-- ==== Sys2Proof/Tests/Slice0.lean ====
section
/-! SUPPORT. The author's tests: the well-formedness smoke, decoding of words written out from spec/30_encoding.md, one step of
each operation on vectors of spec/95_test_vectors.md (named in the docstrings), and for every statement with hypotheses a state
that meets them. -/

open Sys2Proof Sys2Proof.Machine

namespace Sys2Proof.Tests

/-! ### Helpers -/

/-- The next state of an outcome. -/
def nextOf (o : StepOutcome) : Option State :=
  match o with
  | .next s => some s
  | .fault _ => none
  | .refused _ => none

/-- The fault of an outcome. -/
def faultOf (o : StepOutcome) : Option Fault :=
  match o with
  | .fault f => some f
  | .next _ => none
  | .refused _ => none

/-- The refusal of an outcome. -/
def refusalOf (o : StepOutcome) : Option Refusal :=
  match o with
  | .refused r => some r
  | .next _ => none
  | .fault _ => none

/-- What is read from the next state of an outcome. -/
def readNext {α : Type} (o : StepOutcome) (f : State → α) : Option α :=
  (nextOf o).map f

/-- The secondary of spec/95_test_vectors.md, right after reset. -/
def nodeB : State := { State.reset with cfg := { Config.suggested with own := .b } }.resetRegisters

/-- The primary of spec/95_test_vectors.md, right after reset. -/
def nodeA : State := State.reset

/-- A node with the parser in a state, at a tick sample, with a captured payload. -/
def parsing (p : BitVec 3) (id seq : Byte) (t : Time) : State :=
  { nodeB with link.pstate := p, link.capId := id, link.capSeq := seq, seq.t := t, seq.phase := 2 }

/-- A node with an owner and its line, idle, in a phase. -/
def owning (o : Owner) (p : Phase) : State :=
  { nodeB with arb.owner := o.code, arb.lineA := o == .a, arb.lineB := o == .b, seq.phase := p.code }

/-- A secondary in EVAL of a tick sampled at `t`, that has accepted a frame at 0. -/
def standbyAt (t : Time) : State :=
  { nodeB with link.peerKnown := true, link.peerId := 0x41, seq.t := t, seq.phase := 4, env.clkMs := t }

/-- A secondary holding a takeover claim for itself since `start`, with the clock at `now`. -/
def holding (start now : Time) : State :=
  { nodeB with arb.busy := true, arb.target := 2, arb.breakStart := start, ctl.role := .takingOver, seq.ret := .takeover,
               seq.phase := 5, env.clkMs := now }

/-- A secondary after its takeover, owning the bus, in EVAL of a tick sampled at `t`. -/
def takenOver (role : Role) (t : Time) : State :=
  { nodeB with arb.owner := 2, arb.lineB := true, ctl.role := role, ctl.takeoverStart := 2051, ctl.failoverFlag := true,
               seq.t := t, seq.phase := 4, env.clkMs := t }

/-- A node under reset. -/
def inReset (s : State) : State :=
  { s with env.resetPin := true }

/-! ### Well-formedness: every check refuses an ill-formed term -/

theorem test_wellFormed_hbFrame : Instr.wellFormed Config.suggested (.hbFrame 0x41 0x00 0x4E) = true := by decide +kernel
theorem test_illFormed_hbFrame_checksum : Instr.wellFormed Config.suggested (.hbFrame 0x41 0x00 0x4F) = false := by decide +kernel
theorem test_illFormed_ws1Other_sync : Instr.wellFormed Config.suggested (.ws1Other 0xAA) = false := by decide
theorem test_illFormed_ws2Other_sync2 : Instr.wellFormed Config.suggested (.ws2Other 0x55) = false := by decide
theorem test_illFormed_ws2Other_sync1 : Instr.wellFormed Config.suggested (.ws2Other 0xAA) = false := by decide
theorem test_illFormed_isPeerAlive_now : Instr.wellFormed Config.suggested (.isPeerAlive (2 ^ 32) 0) = false := by decide
theorem test_illFormed_isPeerAlive_timeout : Instr.wellFormed Config.suggested (.isPeerAlive 0 (2 ^ 32)) = false := by decide
theorem test_illFormed_capCrcOk : Instr.wellFormedAt Config.suggested 0x41 0x00 (.capCrcOk 0x4F) = false := by decide +kernel
theorem test_illFormed_capCrcBad : Instr.wellFormedAt Config.suggested 0x41 0x00 (.capCrcBad 0x4E) = false := by decide +kernel

/-! ### Decoding: the words of spec/30_encoding.md R69 and R63, written out -/

theorem test_decode_ws1Sync1 : decodeTableWord 16 0b000_10101010 = some .ws1Sync1 := by decide
theorem test_decode_ws1Other : decodeTableWord 16 0b000_01010101 = some (.ws1Other 0x55) := by decide
theorem test_decode_ws2Sync2 : decodeTableWord 16 0b001_01010101 = some .ws2Sync2 := by decide
theorem test_decode_ws2Resync : decodeTableWord 16 0b001_10101010 = some .ws2Resync := by decide
theorem test_decode_ws2Other : decodeTableWord 16 0b001_01000001 = some (.ws2Other 0x41) := by decide
theorem test_decode_capId : decodeTableWord 16 0b010_01010101 = some (.capId 0x55) := by decide
theorem test_decode_capSeq : decodeTableWord 16 0b011_10101010 = some (.capSeq 0xAA) := by decide
/-- Against the captured payload 41 00 the checksum is 4E (P-9a, P-9b). -/
theorem test_decode_capCrcOk : decodeParserWord 0x41 0x00 0b100_01001110#11 = .capCrcOk 0x4E := by decide +kernel
theorem test_decode_capCrcBad : decodeParserWord 0x41 0x00 0b100_01001111#11 = .capCrcBad 0x4F := by decide +kernel
theorem test_decode_pstateRsv5 : decodeTableWord 16 0b101_00000000 = some (.pstateRsv5 0x00) := by decide
theorem test_decode_pstateRsv67_six : decodeTableWord 16 0b110_11111111 = some (.pstateRsv67 0 0xFF) := by decide
theorem test_decode_pstateRsv67_seven : decodeTableWord 16 0b111_00000001 = some (.pstateRsv67 1 0x01) := by decide
/-- ENC-3, bit by bit: AA 55 42 FF 82. -/
theorem test_decode_hbFrame :
    decodeTableWord 40 0b10101010_01010101_01000010_11111111_10000010 = some (.hbFrame 0x42 0xFF 0x82) := by decide +kernel
theorem test_decode_above_the_word : decodeTableWord 16 0b1000_00000000 = none := by decide
theorem test_frame_refused_length : decodeFrame [0xAA, 0x55, 0x41, 0x00] = .error .length := by decide
theorem test_frame_refused_syncA : decodeFrame [0x2A, 0x55, 0x41, 0x00, 0x4E] = .error .syncA := by decide
theorem test_frame_refused_syncB : decodeFrame [0xAA, 0xD5, 0x41, 0x00, 0x4E] = .error .syncB := by decide
theorem test_frame_refused_checksum : decodeFrame [0xAA, 0x55, 0xC1, 0x00, 0x4E] = .error .checksum := by decide +kernel
theorem test_encode_capSeq : encode (.capSeq 0xAA) = some (.word 0x3AA) := by decide
theorem test_encode_pstateRsv67 : encode (.pstateRsv67 1 0x01) = some (.word 0x701) := by decide

/-! ### Codes (R72: code 3 is reserved) -/

theorem test_owner_code_three_reserved : Owner.ofCode 3 = Option.none := by decide
theorem test_owner_code_zero : Owner.ofCode 0 = some .none := by decide

/-! ### The frame codec -/

/-- CRC-1, the catalogue check value. -/
theorem test_crc8_check : readNext (exec (.crc8 [0x31, 0x32, 0x33, 0x34, 0x35, 0x36, 0x37, 0x38, 0x39]) nodeA) (·.result) =
    some (.byte 0xF4) := by decide +kernel
/-- R78: the empty list. -/
theorem test_crc8_empty : readNext (exec (.crc8 []) nodeA) (·.result) =
    some (.byte 0x00) := by decide
/-- ENC-4. -/
theorem test_encode_sync_payload : readNext (exec (.encode 0xAA 0x55) nodeA) (·.result) =
    some (.frame [0xAA, 0x55, 0xAA, 0x55, 0x36]) := by decide +kernel
/-- ENC-5. -/
theorem test_encode_frame : readNext (exec (.encode 0x41 0x07) nodeA) (·.result) =
    some (.frame [0xAA, 0x55, 0x41, 0x07, 0x5B]) := by decide +kernel

/-! ### The parser rows (P-1 to P-9d) and CONSUME_BYTE -/

theorem test_ws1Sync1 : readNext (exec .ws1Sync1 (parsing 0 0 0 0)) (·.link.pstate) = some 1 := by decide
theorem test_ws1Other : readNext (exec (.ws1Other 0x55) (parsing 0 0 0 0)) (·.link.pstate) = some 0 := by decide
theorem test_ws2Sync2 : readNext (exec .ws2Sync2 (parsing 1 0 0 0)) (·.link.pstate) = some 2 := by decide
theorem test_ws2Resync : readNext (exec .ws2Resync (parsing 1 0 0 0)) (·.link.pstate) = some 1 := by decide
theorem test_ws2Other : readNext (exec (.ws2Other 0x41) (parsing 1 0 0 0)) (·.link.pstate) = some 0 := by decide
theorem test_capId : readNext (exec (.capId 0x55) (parsing 2 0 0 0)) (fun s => (s.link.pstate, s.link.capId)) =
    some (3, 0x55) := by decide
theorem test_capSeq : readNext (exec (.capSeq 0xAA) (parsing 3 0x41 0 0)) (fun s => (s.link.pstate, s.link.capSeq)) =
    some (4, 0xAA) := by decide
theorem test_capCrcOk : readNext (exec (.capCrcOk 0x4E) (parsing 4 0x41 0x00 1000))
    (fun s => (s.link.pstate, s.link.peerId, s.link.lastRx, s.link.peerKnown)) = some (0, 0x41, 1000, true) := by decide
theorem test_capCrcBad : readNext (exec (.capCrcBad 0x4F) (parsing 4 0x41 0x00 1000))
    (fun s => (s.link.pstate, s.link.lastRx, s.link.peerKnown)) = some (0, 0, false) := by decide
theorem test_pstateRsv5 : faultOf (exec (.pstateRsv5 0x00) (parsing 5 0 0 0)) = some (.reservedParserState 5) := by decide
theorem test_pstateRsv67 : faultOf (exec (.pstateRsv67 1 0x00) (parsing 7 0 0 0)) = some (.reservedParserState 7) := by decide
/-- P-9a through CONSUME_BYTE. -/
theorem test_consumeByte_accepts : readNext (exec (.consumeByte 0x4E) (parsing 4 0x41 0x00 1000))
    (fun s => (s.link.peerId, s.link.lastRx)) = some (0x41, 1000) := by decide +kernel
/-- P-9c: the bad byte is not examined again. -/
theorem test_consumeByte_bad_sync : readNext (exec (.consumeByte 0xAA) (parsing 4 0x41 0x00 1000))
    (fun s => (s.link.pstate, s.link.peerKnown)) = some (0, false) := by decide +kernel
/-- P-19: a frame whose payload repeats the sync bytes. -/
theorem test_hbFrame_accepted : readNext (exec (.hbFrame 0xAA 0x55 0x36) (parsing 0 0 0 7))
    (fun s => (s.link.peerId, s.link.lastRx, s.link.pstate)) = some (0xAA, 7, 0) := by decide +kernel
/-- R99 (P-16): a frame met in CaptureSeq is lost. By R94 its first byte is the sequence, and its second fails against
`Crc8([41, AA]) = 11` (CRC-13; log entry 24). -/
theorem test_hbFrame_lost : readNext (exec (.hbFrame 0x41 0x01 0x49) (parsing 3 0x41 0 7))
    (fun s => (s.link.peerKnown, s.link.pstate, s.link.capId, s.link.capSeq)) = some (false, 0, 0x41, 0xAA) := by decide +kernel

=-=-=-=-=

From the listing above, return the lines starting at the one with "nodeB with arb.busy" and ending at the one with "ill-formed term -/", both kept, exactly as they appear and nothing more.

  { nodeB with arb.busy := true, arb.target := 2, arb.breakStart := start, ctl.role := .takingOver, seq.ret := .takeover,
               seq.phase := 5, env.clkMs := now }

/-- A secondary after its takeover, owning the bus, in EVAL of a tick sampled at `t`. -/
def takenOver (role : Role) (t : Time) : State :=
  { nodeB with arb.owner := 2, arb.lineB := true, ctl.role := role, ctl.takeoverStart := 2051, ctl.failoverFlag := true,
               seq.t := t, seq.phase := 4, env.clkMs := t }

/-- A node under reset. -/
def inReset (s : State) : State :=
  { s with env.resetPin := true }

/-! ### Well-formedness: every check refuses an ill-formed term -/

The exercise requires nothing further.